Всем нутром Макс чуял: с прапорщиком такой финт не пройдет. Покажи ему кто-то нож-бабочку, то уже через секунду лезвие отлетит в сторону вместе с грабкой, его державшей. Об этом убедительно говорил не только краповый берет на голове прапора, но и его напряженная мускулистая фигура. Было абсолютно ясно: под такого лучше не попадать.

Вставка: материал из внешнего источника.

-- ==== Sys2Proof/Machine/Audio.lean ====
section
/-! DEFINITION. Rate domains, blocks, voice commands, slips, bridges, dynamics settings and the sound ports (R357 to R363,
R371, R377 to R396).  The horns' own instructions stand in `Cp2`. -/

namespace Sys2Proof.Machine

/-! ### The state of AUD -/

def aDom0 : Nat → AudDomain := fun _ => ⟨false, 0, 0, none, 0, none, none, false, [], [], none, [], 0, []⟩
def hornU0 : Nat → HornUnit := fun _ => ⟨[], [], [], none, false, []⟩
def bridge0 : Nat → BridgeOn := fun _ => ⟨false, 0, 0, 0, 0, []⟩
def dyn0 : Nat → DynOn := fun _ => ⟨0, false, 0, F32.one, F32.one, 0, 0, 0, [], []⟩
/-- Reset values of the settings behind the window: ATT 10, T and G 1.0, REL 400. -/
def dynReg0 : Nat → Word := fun k => match k % 8 with | 0 => 0x0000A000 | 1 | 2 => F32.one | 3 => 400 | _ => 0
def noSample : Nat → Option Word := fun _ => none

def Chip.modAud (c : Chip) (f : Audio → Audio) : Chip := { c with aud := f c.aud }
def Chip.adom (c : Chip) (d : Nat) : AudDomain := sget aDom0 c.aud.dom d
def Chip.modDom (c : Chip) (d : Nat) (f : AudDomain → AudDomain) : Chip := c.modAud fun a => { a with dom := smod aDom0 a.dom d f }
def Chip.hornU (c : Chip) (h : Nat) : HornUnit := sget hornU0 c.aud.horn h
def Chip.modHorn (c : Chip) (h : Nat) (f : HornUnit → HornUnit) : Chip := c.modAud fun a => { a with horn := smod hornU0 a.horn h f }
def Chip.bridgeOn (c : Chip) (b : Nat) : BridgeOn := sget bridge0 c.aud.bridge b
def Chip.modBridge (c : Chip) (b : Nat) (f : BridgeOn → BridgeOn) : Chip := c.modAud fun a => { a with bridge := smod bridge0 a.bridge b f }
def Chip.dynOn (c : Chip) (b : Nat) : DynOn := sget dyn0 c.aud.dyn b
def Chip.modDyn (c : Chip) (b : Nat) (f : DynOn → DynOn) : Chip := c.modAud fun a => { a with dyn := smod dyn0 a.dyn b f }

/-- Bit `n` of AUD_EVT or AIO_EVT is set. -/
def audEvt (n : Nat) (c : Chip) : Chip := c.setRegBit AUD_EVT n true
def aioEvt (n : Nat) (c : Chip) : Chip := c.setRegBit AIO_EVT n true

/-- AUD is powered and clocked. -/
def Chip.audUp (c : Chip) : Bool := c.mainRuns && c.domainUp 90

/-- The audio RAM's base, and a store of bytes there. -/
def audioAt (off : Nat) : Nat := 0x1010000000 + off % 0x400000
def audioStore (off : Nat) (b : List Byte) (c : Chip) : Chip := c.memStore .audio (audioAt off) b
/-- A word of the audio RAM, checked on its way (R163). -/
def audioWord (off : Nat) (c : Chip) : Nat × Chip := let c := c.eccCheck .audio (audioAt off) false false; (c.le (audioAt off) 4, c)
/-- `n` zeros written 64 bytes at a time. -/
def audioZero (off n : Nat) (c : Chip) : Chip :=
  forAll (List.range ((n + 63) / 64)) (fun i c => audioStore (off + 64 * i) (List.replicate (min 64 (n - 64 * i)) 0) c) c

/-! ### Rates (R357, R358) -/

/-- AUD_CTL as it governs domain `d`: taken at the domain's start, else as written. -/
def Chip.audCtl (c : Chip) (d : Nat) : Word := if (c.adom d).run then (c.adom d).ctl else c.reg AUD_CTL

/-- The rate of domain V in Hz as a fraction, while its output runs; else 0 (R357). -/
def Chip.rateV (c : Chip) : Nat × Nat :=
  let w := c.audCtl 2
  let o := w.bits 8 7
  if c.running o then ((w.bits 6 5 + 1) * (c.out o).timing.hz, (c.out o).timing.htotal) else (0, 1)

/-- Domain V may tick: its rate lies between 8 and 64 kHz (R358). -/
def Chip.vTicks (c : Chip) : Bool := let (n, m) := c.rateV; m != 0 && Nat.ble (8000 * m) n && Nat.ble n (64000 * m)

/-- AUD_VRATE as it reads: units of 2^-16 Hz, 0 while V does not tick. -/
def Chip.vRate (c : Chip) : Nat := if (c.adom 2).run && c.vTicks then c.rateV.1 * 65536 / c.rateV.2 else 0

/-- The rate of a domain as a fraction of Hz (R357). -/
def Chip.domRate (c : Chip) (d : Nat) : Nat × Nat :=
  match d with
  | 0 => (48000, 1)
  | 1 => (if (c.audCtl 1).bit 3 then 32000 else 44100, 1)
  | _ => if c.vTicks then c.rateV else (0, 1)

/-- BLK of a domain (R360). -/
def Chip.blk (c : Chip) (d : Nat) : Nat := 8 * 2 ^ ((c.audCtl d).bits (10 + 2 * d) (9 + 2 * d))

/-- Horns that AUD_HMAP assigns to a domain. -/
def Chip.hornsOf (c : Chip) (d : Nat) : List Nat := (List.range 6).filter fun h => (c.reg AUD_HMAP).bits (2 * h + 1) (2 * h) == d

/-! ### Slips (R379 to R382) -/

/-- The node table of the slip at `off`: identifier, buffer offset and length in bytes of each entry. -/
def nodeTable (off : Nat) (c : Chip) : List (Nat × Nat × Nat) × Chip :=
  let (w0, c) := audioWord off c
  let (t, c) := audioWord (off + 4) c
  (List.range (nbits w0 25 16)).foldl (fun (p : List (Nat × Nat × Nat) × Chip) i =>
    let (a, c) := audioWord (off + t + 8 * i) p.2
    let (b, c) := audioWord (off + t + 8 * i + 4) c
    (p.1 ++ [(nbits a 9 0, b, nbits a 31 16 * 64)], c)) ([], c)

/-- No two elements are equal. -/
def distinct : List Nat → Bool
  | [] => true
  | a :: t => !t.contains a && distinct t

/-- The slip at `off` is refused for domain `d` (R379). -/
def slipRefused (d off : Nat) (c : Chip) : Bool × Chip :=
  let (w0, c) := audioWord off c
  let (t, c) := nodeTable off c
  (nbits w0 1 0 != d || !distinct (t.map fun n => n.1), c)

/-- Offset of AUD_STATE_BASE. -/
def Chip.stateBase (c : Chip) : Nat := c.f AUD_STATE_BASE_BASE * 0x20000

/-- Zero the records and buffers of nodes. -/
def zeroNodes (l : List (Nat × Nat × Nat)) (c : Chip) : Chip :=
  forAll l (fun n c => audioZero n.2.1 n.2.2 (audioZero (c.stateBase + 64 * n.1) 64 c)) c

/-! ### Dynamics settings (R387) -/

/-- Setting `i` of block `b` behind the window. -/
def Chip.dynReg (c : Chip) (b i : Nat) : Word := sget dynReg0 c.aud.dynReg (b * 8 + i)
/-- The block's domain; 3 acts as 0. -/
def Chip.dynDom (c : Chip) (b : Nat) : Nat := let d := (c.dynReg b 0).bits 3 2; if d = 3 then 0 else d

Гусь смерил Макса взглядом. Повернулся к сержанту Рогозе, который принимал новичков под свою команду.

— Рогоза, наведите в отделении порядок.

Сержант, ещё не до конца понявший, в чем претензии прапорщика, округлил глаза.

— Я и так вроде…

— Вроде, но не так. — Гусь сурово оглядел строй. — Женщину, рядовую Сикину… Я не ошибся с фамилией? — палец прапорщика как штык указывал на грудь Макса. — Сикину поставить на левый фланг.

Солдаты, уже понявшие, в чем дело, негромко проржали: «гы-гы». Если было бы громко, прапорщик мог расценить это как нарушение дисциплины строя. Умеренное по силе «гы-гы» означало, что воинство понимает и ценит юмор.

— И следите, чтобы ваши жеребчики не учинили в казарме поползновений к девице. Ишь, как их сразу повело: «гы-гы».

— Есть, — ответил Рогоза серьезно.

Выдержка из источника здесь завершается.